# polly wad



## mudhog (May 9, 2005)

My kids caught some fish in a pond that a oldtimer called a polly wad
looked like a catfish to me. I didn't see them in person just a picture, but has anybody heard of polly wad? he said they were not good to eat. When I did a search on the net I got tadpoles.


----------



## BIGBADJOHN49 (Aug 23, 2006)

Hey Mudhog, my Dad always called Mudcats pollywads. Mudcats are slimy bait stealing freshwater Hardheads. They have a rounded tail instead of a "V" shaped catfish tail. Usually dark backed with a yellow rounded belly. I have cooked them but they had a "muddy" taste. Now they just get added to the turtle traps.


----------



## Salty Dog (Jan 29, 2005)

We always said it polliwog.
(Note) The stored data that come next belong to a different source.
-- ==== Sys2Proof/Laws/Keeps.lean ====
section
/-! SUPPORT. What the actions that are not ordinary keep: those that change a table, a setting, the fault map, the part
state, a pin, or the job in progress. -/

namespace Sys2Proof.Machine

/-- What an action keeps, the bounds of the job queue apart. -/
structure Part.KeepsMost (p q : Part) : Prop where
  permits : p.PermitsRight → q.PermitsRight
  lanes : p.LanesFit → q.LanesFit
  links : ∀ n, p.LinkSound n → q.LinkSound n
  grants : p.GrantsSound → q.GrantsSound
  recent : p.RecentFit → q.RecentFit
  conds : p.CondsRight → q.CondsRight
  causes : p.CausesRight → q.CausesRight

/-- What an action keeps. -/
structure Part.Keeps (p q : Part) : Prop extends Part.KeepsMost p q where
  jobs : p.JobsFit → q.JobsFit

theorem Part.Keeps.refl (p : Part) : p.Keeps p := ⟨⟨id, id, fun _ => id, id, id, id, id⟩, id⟩

theorem Part.KeepsMost.trans {p q r : Part} (h : p.KeepsMost q) (k : q.KeepsMost r) : p.KeepsMost r :=
  ⟨k.permits ∘ h.permits, k.lanes ∘ h.lanes, fun n hn => k.links n (h.links n hn), k.grants ∘ h.grants,
   k.recent ∘ h.recent, k.conds ∘ h.conds, k.causes ∘ h.causes⟩

theorem Part.Keeps.trans {p q r : Part} (h : p.Keeps q) (k : q.Keeps r) : p.Keeps r :=
  ⟨h.toKeepsMost.trans k.toKeepsMost, k.jobs ∘ h.jobs⟩

/-- An ordinary action keeps everything. -/
theorem Part.Ordinary.keeps {p q : Part} (h : p.Ordinary q) : p.Keeps q :=
  ⟨⟨h.permits, h.lanes, h.links, h.grants, h.recent, h.conds, h.causes⟩, h.jobs⟩

theorem Part.whileOn_keeps (p : Part) (f : Part → Part) (h : p.Keeps (f p)) : p.Keeps (p.whileOn f) := by
  unfold Part.whileOn
  split
  · exact h
  · exact .refl p
  · exact .refl p

/-! ## The end of a job (R176) -/

theorem StoreCtl.keep_queue (c : StoreCtl) (a : StoreArray) (j : Job) (r : JobEnd) :
    (c.keep a j r).queue = c.queue ∧ (c.keep a j r).loading = c.loading ∧ (c.keep a j r).job = c.job := by
  unfold StoreCtl.keep
  dsimp only
  repeat' split
  all_goals exact ⟨rfl, rfl, rfl⟩

/-- After the next job has been taken the queue fits, and a watermark job that has ended was the only one. -/
theorem StoreCtl.next_jobs (c : StoreCtl) (a : StoreArray) (j : Job) (r : JobEnd) (hj : c.job = some j) :
    c.jobs = j :: (c.keep a j r).next.jobs := by
  obtain ⟨h1, h2, h3⟩ := c.keep_queue a j r
  unfold StoreCtl.next
  rw [StoreCtl.start_jobs]
  simp only [StoreCtl.jobs, hj, h1, Option.toList_some, Option.toList_none, List.nil_append, List.singleton_append]

theorem Part.nextJob_keeps (p : Part) (a : StoreArray) (j : Job) (r : JobEnd) (hj : p.ctl.job = some j) :
    p.Keeps (p.setCtl (p.ctl.keep a j r).next) := by
  obtain ⟨h1, h2, h3⟩ := p.ctl.keep_queue a j r
  have hl : (p.ctl.keep a j r).next.loading = p.ctl.loading := by
    unfold StoreCtl.next; rw [StoreCtl.start_loading]; exact h2
  refine ⟨⟨Part.permitsRight_congr rfl rfl rfl rfl hl, id,
    fun n hs => ⟨hs.1, fun hd => ⟨(hs.2 hd).1, hl.trans (hs.2 hd).2⟩⟩, id, id,
    fun hc h => hc (hl ▸ h), id⟩, fun hf => ?_⟩
  have hn := p.ctl.next_jobs a j r hj
  unfold Part.JobsFit at *
  simp only [Part.setCtl_ctl]
  refine ⟨?_, ?_⟩
  · refine le_trans (StoreCtl.start_logs _) ?_
    simp only [h1]
    exact hf.1
  · have := hf.2
    rw [hn, List.countP_cons] at this
    omega

/-- The number of watermark jobs that are queued or in progress. -/
def Part.watermarks (p : Part) : Nat := p.ctl.jobs.countP Job.isWatermark

theorem Part.log_watermarks (p : Part) (e : LogEntry) : (p.log e).watermarks = p.watermarks := by
  unfold Part.log
  split
  · unfold Part.watermarks Part.queueJob
    simp only [Part.setCtl_ctl]
    rw [StoreCtl.start_jobs]
    simp [StoreCtl.jobs, Job.isWatermark]
  · rfl

/-- The end of a job keeps what its owner's part keeps. -/
theorem Part.jobEnded_keeps (p : Part) (a : StoreArray) (j : Job) (r : JobEnd) (own : Bool → Part → Part)
    (hj : p.ctl.job = some j) (hm : ∀ q, Part.KeepsMost q (own (jobOk r) q))
    (hq : ∀ q, (j.isWatermark = true → q.watermarks = 0) → q.JobsFit → (own (jobOk r) q).JobsFit) :
    p.Keeps (p.jobEnded a j r own) := by
  unfold Part.jobEnded
  have h1 := p.nextJob_keeps a j r hj
  have h2 := fun q : Part => (q.reportStore_ordinary (jobOk r)).keeps
  have h3 : ∀ q : Part, q.Keeps (q.countDown (jobOk r)) := fun q => by
    refine Part.Ordinary.keeps ?_
    exact q.setMgmt_ordinary _ rfl rfl
  refine ⟨(h1.toKeepsMost.trans (hm _)).trans ((h2 _).trans (h3 _)).toKeepsMost,
    fun hf => (h3 _).jobs ((h2 _).jobs (hq _ ?_ (h1.jobs hf)))⟩
  intro hw
  have hn := p.ctl.next_jobs a j r hj
  have := hf.2
  rw [hn, List.countP_cons, hw] at this
  simp only [Part.watermarks, Part.setCtl_ctl]
  simp only [if_true] at this
  omega

/-- The same where the owner's part keeps everything. -/
theorem Part.jobEnded_keeps' (p : Part) (a : StoreArray) (j : Job) (r : JobEnd) (own : Bool → Part → Part)
    (hj : p.ctl.job = some j) (hm : ∀ q, Part.Keeps q (own (jobOk r) q)) : p.Keeps (p.jobEnded a j r own) :=
  p.jobEnded_keeps a j r own hj (fun q => (hm q).toKeepsMost) (fun q _ => (hm q).jobs)

theorem Part.watermarkDone_keepsMost (p : Part) (v : Word) (ok : Bool) : p.KeepsMost (p.watermarkDone v ok) := by
  have hq (q : Part) (w : Word) : q.KeepsMost (q.queueJob (.watermark w)) := by
    refine ⟨Part.permitsRight_congr (by simp) (by simp) (by simp) (by simp) (StoreCtl.start_loading _), id,
      fun n hs => ⟨hs.1, fun hd => ⟨(hs.2 hd).1, (StoreCtl.start_loading _).trans (hs.2 hd).2⟩⟩, id, id, fun hc h => hc ?_, id⟩
    rw [← h]
    exact (StoreCtl.start_loading { q.ctl with queue := q.ctl.queue ++ [.watermark w] }).symm
  have h1 : p.KeepsMost (if ok then p.setProof { p.proof with committedMark := v } else p) := by
    split
    · refine Part.Keeps.toKeepsMost (Part.Ordinary.keeps ?_)
      exact p.setProof_ordinary _ rfl
    · exact (Part.Keeps.refl p).toKeepsMost
  unfold Part.watermarkDone
  dsimp only
  split <;> split
  · rename_i h _; simpa only [h, if_true] using h1
  · rename_i h _; simp only [h, if_true] at h1; exact h1.trans (hq _ _)
  · exact (Part.Keeps.refl p).toKeepsMost
  · exact hq _ _

theorem Part.watermarkDone_jobs (p : Part) (v : Word) (ok : Bool) (h0 : p.watermarks = 0) (h : p.JobsFit) :
    (p.watermarkDone v ok).JobsFit := by
  have hq (q : Part) (hw : q.watermarks = 0) (w : Word) : q.JobsFit → (q.queueJob (.watermark w)).JobsFit :=
    (q.queueJob_ordinary _ (fun _ hj => absurd hj (by simp [Job.isLog])) (fun _ _ => hw)).jobs
  unfold Part.watermarkDone
  dsimp only
  split <;> split
  · exact h
  · exact hq _ h0 _ h
  · exact h
  · exact hq _ h0 _ h

theorem Part.orderAll_ordinary (p : Part) (test : Session → Bool) (o : Order) : p.Ordinary (p.orderAll test o) := by
  refine forSockets_ordinary _ (fun n q => ?_) p
  split
  · exact q.order_ordinary n o
  · exact .refl q

/-- A change of the trust tables that leaves the keys alone. -/
theorem Part.setTrust_keeps (p : Part) (x : Trust) (h : x.noUsableKey = p.trust.noUsableKey) : p.Keeps (p.setTrust x) :=
  ⟨⟨id, id, fun _ => id, id, id, id, fun hc => ⟨hc.1, hc.2.1.trans h.symm, hc.2.2⟩⟩, id⟩

/-- What a change of the keys keeps, the no-usable-key cause apart. -/
structure Part.KeepsButKeys (p q : Part) : Prop where
  permits : p.PermitsRight → q.PermitsRight
  lanes : p.LanesFit → q.LanesFit
  links : ∀ n, p.LinkSound n → q.LinkSound n
  grants : p.GrantsSound → q.GrantsSound
  recent : p.RecentFit → q.RecentFit
  jobs : p.JobsFit → q.JobsFit
  conds : p.CondsRight → q.CondsRight
  lock : p.fault.causes.lock = p.lockPin → q.fault.causes.lock = q.lockPin
  exhausted : p.ExhaustedRight → q.ExhaustedRight

theorem Part.setTrust_keepsButKeys (p : Part) (x : Trust) : p.KeepsButKeys (p.setTrust x) :=
  ⟨id, id, fun _ => id, id, id, id, id, id, id⟩

theorem Part.Ordinary.keepsButKeys {p q : Part} (h : p.Ordinary q) : p.KeepsButKeys q :=
  ⟨h.permits, h.lanes, h.links, h.grants, h.recent, h.jobs, h.conds, fun k => by rw [h.lockCause, h.lockPin]; exact k,
   h.exhausted⟩

theorem Part.KeepsButKeys.trans {p q r : Part} (h : p.KeepsButKeys q) (k : q.KeepsButKeys r) : p.KeepsButKeys r :=
  ⟨k.permits ∘ h.permits, k.lanes ∘ h.lanes, fun n hn => k.links n (h.links n hn), k.grants ∘ h.grants,
   k.recent ∘ h.recent, k.jobs ∘ h.jobs, k.conds ∘ h.conds, k.lock ∘ h.lock, k.exhausted ∘ h.exhausted⟩

/-- Reporting the keys makes their cause right (R118). -/
theorem Part.KeepsButKeys.reportKeys {p q : Part} (h : p.KeepsButKeys q) : p.Keeps q.reportKeys := by
  have hp := q.reportCause_plain .trustBase { q.fault.causes with noUsableKey := q.trust.noUsableKey }
  refine ⟨⟨hp.permits ∘ h.permits, hp.lanes ∘ h.lanes, fun n hn => hp.links n (h.links n hn), hp.grants ∘ h.grants,
    hp.recent ∘ h.recent, fun hc => q.reportCause_conds _ _ ?_ (h.conds hc), fun hc => ?_⟩, hp.jobs ∘ h.jobs⟩
  · intro d hd
    cases d <;> first | rfl | exact absurd rfl hd
  · unfold Part.reportKeys Part.CausesRight
    rw [Part.reportCause_causes, Part.reportCause_proof, hp.lockPin, hp.trust]
    exact ⟨h.lock hc.1, rfl, h.exhausted hc.2.2⟩

theorem Part.keyWriteDone_keeps (k : Fin 16) (e : KeyEntry) (ok : Bool) (p : Part) :
    p.Keeps (Part.keyWriteDone k e ok p) := by
  unfold Part.keyWriteDone
  split
  · refine Part.Keeps.trans ?_ (Part.complete_ordinary _ _ _ _).keeps
    refine Part.Keeps.trans ?_ (Part.log_ordinary _ _).keeps
    refine Part.KeepsButKeys.reportKeys ?_
    refine Part.KeepsButKeys.trans ?_ (Part.orderAll_ordinary _ _ _).keepsButKeys
    exact (p.setTrust_keepsButKeys _).trans (Part.setTrust_keepsButKeys _ _)
  · exact (p.complete_ordinary _ _ _).keeps

theorem Part.keyEraseDone_keeps (k : Fin 16) (ok : Bool) (p : Part) : p.Keeps (Part.keyEraseDone k ok p) := by
  unfold Part.keyEraseDone
  split
  · refine Part.Keeps.trans ?_ (Part.complete_ordinary _ _ _ _).keeps
    refine Part.Keeps.trans ?_ (Part.log_ordinary _ _).keeps
    refine Part.KeepsButKeys.reportKeys ?_
    refine Part.KeepsButKeys.trans ?_ (Part.orderAll_ordinary _ _ _).keepsButKeys
    exact (p.setTrust_keepsButKeys _).trans (Part.setTrust_keepsButKeys _ _)
  · exact (p.complete_ordinary _ _ _).keeps

theorem retire_isNone (e : Option KeyEntry) : (retire e).isNone = e.isNone := by cases e <;> rfl

/-- Retiring a slot changes no slot between EMPTY and not EMPTY. -/
theorem Trust.noUsableKey_retire (t : Trust) (k : Fin 16) :
    ({ t with keys := t.keys.set k (retire t.keys[k]) } : Trust).noUsableKey = t.noUsableKey := by
  unfold Trust.noUsableKey
  simp only [Vector.toList_set]
  rw [Bool.eq_iff_iff, List.all_eq_true, List.all_eq_true]
  have hk : t.keys[k] = t.keys.toList[k.val]'(by simp) := by simp
  constructor
  · intro h x hx
    obtain ⟨i, hi, rfl⟩ := List.getElem_of_mem hx
    by_cases e : i = k.val
    · subst e
      have := h (retire t.keys[k]) (List.mem_iff_getElem.mpr ⟨k.val, by simp, by simp⟩)
      rw [retire_isNone, hk] at this
      exact this
    · exact h _ (List.mem_iff_getElem.mpr ⟨i, by simpa using hi, by simp [Ne.symm e]⟩)
  · intro h x hx
    rcases List.mem_or_eq_of_mem_set hx with hx | rfl
    · exact h x hx
    · rw [retire_isNone, hk]
      exact h _ (List.getElem_mem _)

theorem Part.keyRetireDone_keeps (k : Fin 16) (ok : Bool) (p : Part) : p.Keeps (Part.keyRetireDone k ok p) := by
  unfold Part.keyRetireDone
  split
  · refine Part.Keeps.trans ?_ (Part.complete_ordinary _ _ _ _).keeps
    refine Part.Keeps.trans ?_ (Part.log_ordinary _ _).keeps
    refine Part.Keeps.trans ?_ (Part.orderAll_ordinary _ _ _).keeps
    exact p.setTrust_keeps _ (p.trust.noUsableKey_retire k)
  · exact (p.complete_ordinary _ _ _).keeps

theorem Part.classWriteDone_keeps (i : Fin 32) (e : ClassEntry) (ok : Bool) (p : Part) :
    p.Keeps (Part.classWriteDone i e ok p) := by
  unfold Part.classWriteDone
  split
  · refine Part.Keeps.trans ?_ (Part.complete_ordinary _ _ _ _).keeps
    refine Part.Keeps.trans ?_ (Part.log_ordinary _ _).keeps
    refine Part.Keeps.trans ?_ (Part.recompute_ordinary _).keeps
    refine Part.Keeps.trans ?_ (forSockets_ordinary _ (fun n q => ?_) _).keeps
    · exact p.setTrust_keeps _ rfl
    · split
      · exact q.order_ordinary n _
      · exact .refl q
  · exact (p.complete_ordinary _ _ _).keeps

theorem Part.classEraseDone_keeps (i : Fin 32) (ok : Bool) (p : Part) : p.Keeps (Part.classEraseDone i ok p) := by
  unfold Part.classEraseDone
  split
  · refine Part.Keeps.trans ?_ (Part.complete_ordinary _ _ _ _).keeps
    refine Part.Keeps.trans ?_ (Part.log_ordinary _ _).keeps
    refine Part.Keeps.trans ?_ (Part.orderAll_ordinary _ _ _).keeps
    exact p.setTrust_keeps _ rfl
  · exact (p.complete_ordinary _ _ _).keeps

theorem Part.takeSerials_keeps (p : Part) (new : List Word) : p.Keeps (p.takeSerials new) := by
  unfold Part.takeSerials
  refine Part.Keeps.trans ?_ (Part.log_ordinary _ _).keeps
  refine Part.Keeps.trans ?_ (Part.orderAll_ordinary _ _ _).keeps
  exact p.setTrust_keeps _ rfl

theorem Part.withdrawAddDone_keeps (new : List Word) (ok : Bool) (p : Part) :
    p.Keeps (Part.withdrawAddDone new ok p) := by
  unfold Part.withdrawAddDone
  split
  · exact (p.takeSerials_keeps new).trans (Part.complete_ordinary _ _ _ _).keeps
  · exact (p.complete_ordinary _ _ _).keeps

theorem Part.withdrawClearDone_keeps (ok : Bool) (p : Part) : p.Keeps (Part.withdrawClearDone ok p) := by
  unfold Part.withdrawClearDone
  split
  · refine Part.Keeps.trans ?_ (Part.complete_ordinary _ _ _ _).keeps
    refine Part.Keeps.trans ?_ (Part.log_ordinary _ _).keeps
    exact p.setTrust_keeps _ rfl
  · exact (p.complete_ordinary _ _ _).keeps

theorem Part.auditWithdrawalDone_keeps (x : Word) (ok : Bool) (p : Part) :
    p.Keeps (Part.auditWithdrawalDone x ok p) := by
  unfold Part.auditWithdrawalDone
  split
  · exact (p.takeSerials_keeps [x]).trans (Part.auditJobEnded_ordinary _ _).keeps
  · exact (p.auditJobEnded_ordinary _).keeps

theorem Part.rulesApplyDone_keeps (ok : Bool) (p : Part) : p.Keeps (Part.rulesApplyDone ok p) := by
  unfold Part.rulesApplyDone
  split
  · refine Part.Keeps.trans ?_ (Part.complete_ordinary _ _ _ _).keeps
    refine Part.Keeps.trans ?_ (Part.log_ordinary _ _).keeps
    exact (p.setClassifier_ordinary _).keeps
  · exact (p.complete_ordinary _ _ _).keeps

theorem Part.settingWriteDone_keeps (id value : Nat) (ok : Bool) (p : Part) :
    p.Keeps (Part.settingWriteDone id value ok p) := by
  unfold Part.settingWriteDone
  split
  · exact (p.log_ordinary _).keeps.trans (Part.complete_ordinary _ _ _ _).keeps
  · exact (p.complete_ordinary _ _ _).keeps

theorem Part.mapWriteDone_keeps (c : Cond) (ok : Bool) (p : Part) : p.Keeps (Part.mapWriteDone c ok p) := by
  unfold Part.mapWriteDone
  split
  · exact (p.log_ordinary _).keeps.trans (Part.complete_ordinary _ _ _ _).keeps
  · exact (p.complete_ordinary _ _ _).keeps

end Sys2Proof.Machine
end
It's a bullhead catfish.


----------



## mudhog (May 9, 2005)

thanks you described them to a T they were dark with a yellow/orange belly, didn't see what the tail looked like though but he called them polliewog oh whatever how its spelled, I heard the term before but never really knew what they were.


----------



## Bozo (Jun 16, 2004)

The bullhead got the nickname pollywog becuase of they are colored and shaped like a pollywog (bullfrog tadpole).


----------



## kim e cooper (Feb 18, 2006)

Mudcat


----------